Dataset excerpts
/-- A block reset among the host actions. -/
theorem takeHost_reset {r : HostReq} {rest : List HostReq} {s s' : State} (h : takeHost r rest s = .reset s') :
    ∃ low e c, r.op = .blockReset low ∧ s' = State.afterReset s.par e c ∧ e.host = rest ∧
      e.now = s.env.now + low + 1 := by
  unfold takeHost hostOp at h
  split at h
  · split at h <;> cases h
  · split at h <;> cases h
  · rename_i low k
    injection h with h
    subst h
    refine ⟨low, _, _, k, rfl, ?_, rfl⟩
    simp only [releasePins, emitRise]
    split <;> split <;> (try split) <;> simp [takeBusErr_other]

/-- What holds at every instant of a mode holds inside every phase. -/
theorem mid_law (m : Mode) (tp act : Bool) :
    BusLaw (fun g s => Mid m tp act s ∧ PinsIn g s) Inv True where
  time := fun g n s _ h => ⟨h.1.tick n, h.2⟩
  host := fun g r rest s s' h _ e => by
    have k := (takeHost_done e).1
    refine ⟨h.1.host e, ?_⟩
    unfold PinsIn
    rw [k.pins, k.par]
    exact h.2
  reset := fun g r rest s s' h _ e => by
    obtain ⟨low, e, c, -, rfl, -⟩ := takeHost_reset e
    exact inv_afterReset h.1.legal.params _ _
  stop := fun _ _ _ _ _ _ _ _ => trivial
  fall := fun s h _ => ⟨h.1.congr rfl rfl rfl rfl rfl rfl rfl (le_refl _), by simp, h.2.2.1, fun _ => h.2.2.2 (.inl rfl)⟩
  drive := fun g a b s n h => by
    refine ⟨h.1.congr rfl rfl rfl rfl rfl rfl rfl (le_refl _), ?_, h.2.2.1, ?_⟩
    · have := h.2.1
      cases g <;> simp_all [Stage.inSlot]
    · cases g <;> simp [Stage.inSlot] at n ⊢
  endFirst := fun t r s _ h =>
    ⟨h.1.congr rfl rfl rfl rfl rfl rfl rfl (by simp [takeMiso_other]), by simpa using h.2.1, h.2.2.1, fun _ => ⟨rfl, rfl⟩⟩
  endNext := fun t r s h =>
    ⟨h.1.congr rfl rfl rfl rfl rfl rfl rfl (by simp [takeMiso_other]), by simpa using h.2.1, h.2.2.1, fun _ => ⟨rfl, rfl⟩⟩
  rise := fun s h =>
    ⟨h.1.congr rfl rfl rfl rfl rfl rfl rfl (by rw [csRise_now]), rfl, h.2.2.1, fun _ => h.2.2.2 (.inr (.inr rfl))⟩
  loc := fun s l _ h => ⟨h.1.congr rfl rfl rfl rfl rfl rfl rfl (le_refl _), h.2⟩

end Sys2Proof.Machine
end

**Task prompt**. Reproduce the entries above in full by retyping them exactly.

**Task answer**.
/-- A block reset among the host actions. -/
theorem takeHost_reset {r : HostReq} {rest : List HostReq} {s s' : State} (h : takeHost r rest s = .reset s') :
    ∃ low e c, r.op = .blockReset low ∧ s' = State.afterReset s.par e c ∧ e.host = rest ∧
      e.now = s.env.now + low + 1 := by
  unfold takeHost hostOp at h
  split at h
  · split at h <;> cases h
  · split at h <;> cases h
  · rename_i low k
    injection h with h
    subst h
    refine ⟨low, _, _, k, rfl, ?_, rfl⟩
    simp only [releasePins, emitRise]
    split <;> split <;> (try split) <;> simp [takeBusErr_other]

/-- What holds at every instant of a mode holds inside every phase. -/
theorem mid_law (m : Mode) (tp act : Bool) :
    BusLaw (fun g s => Mid m tp act s ∧ PinsIn g s) Inv True where
  time := fun g n s _ h => ⟨h.1.tick n, h.2⟩
  host := fun g r rest s s' h _ e => by
    have k := (takeHost_done e).1
    refine ⟨h.1.host e, ?_⟩
    unfold PinsIn
    rw [k.pins, k.par]
    exact h.2
  reset := fun g r rest s s' h _ e => by
    obtain ⟨low, e, c, -, rfl, -⟩ := takeHost_reset e
    exact inv_afterReset h.1.legal.params _ _
  stop := fun _ _ _ _ _ _ _ _ => trivial
  fall := fun s h _ => ⟨h.1.congr rfl rfl rfl rfl rfl rfl rfl (le_refl _), by simp, h.2.2.1, fun _ => h.2.2.2 (.inl rfl)⟩
  drive := fun g a b s n h => by
    refine ⟨h.1.congr rfl rfl rfl rfl rfl rfl rfl (le_refl _), ?_, h.2.2.1, ?_⟩
    · have := h.2.1
      cases g <;> simp_all [Stage.inSlot]
    · cases g <;> simp [Stage.inSlot] at n ⊢
  endFirst := fun t r s _ h =>
    ⟨h.1.congr rfl rfl rfl rfl rfl rfl rfl (by simp [takeMiso_other]), by simpa using h.2.1, h.2.2.1, fun _ => ⟨rfl, rfl⟩⟩
  endNext := fun t r s h =>
    ⟨h.1.congr rfl rfl rfl rfl rfl rfl rfl (by simp [takeMiso_other]), by simpa using h.2.1, h.2.2.1, fun _ => ⟨rfl, rfl⟩⟩
  rise := fun s h =>
    ⟨h.1.congr rfl rfl rfl rfl rfl rfl rfl (by rw [csRise_now]), rfl, h.2.2.1, fun _ => h.2.2.2 (.inr (.inr rfl))⟩
  loc := fun s l _ h => ⟨h.1.congr rfl rfl rfl rfl rfl rfl rfl (le_refl _), h.2⟩

end Sys2Proof.Machine
end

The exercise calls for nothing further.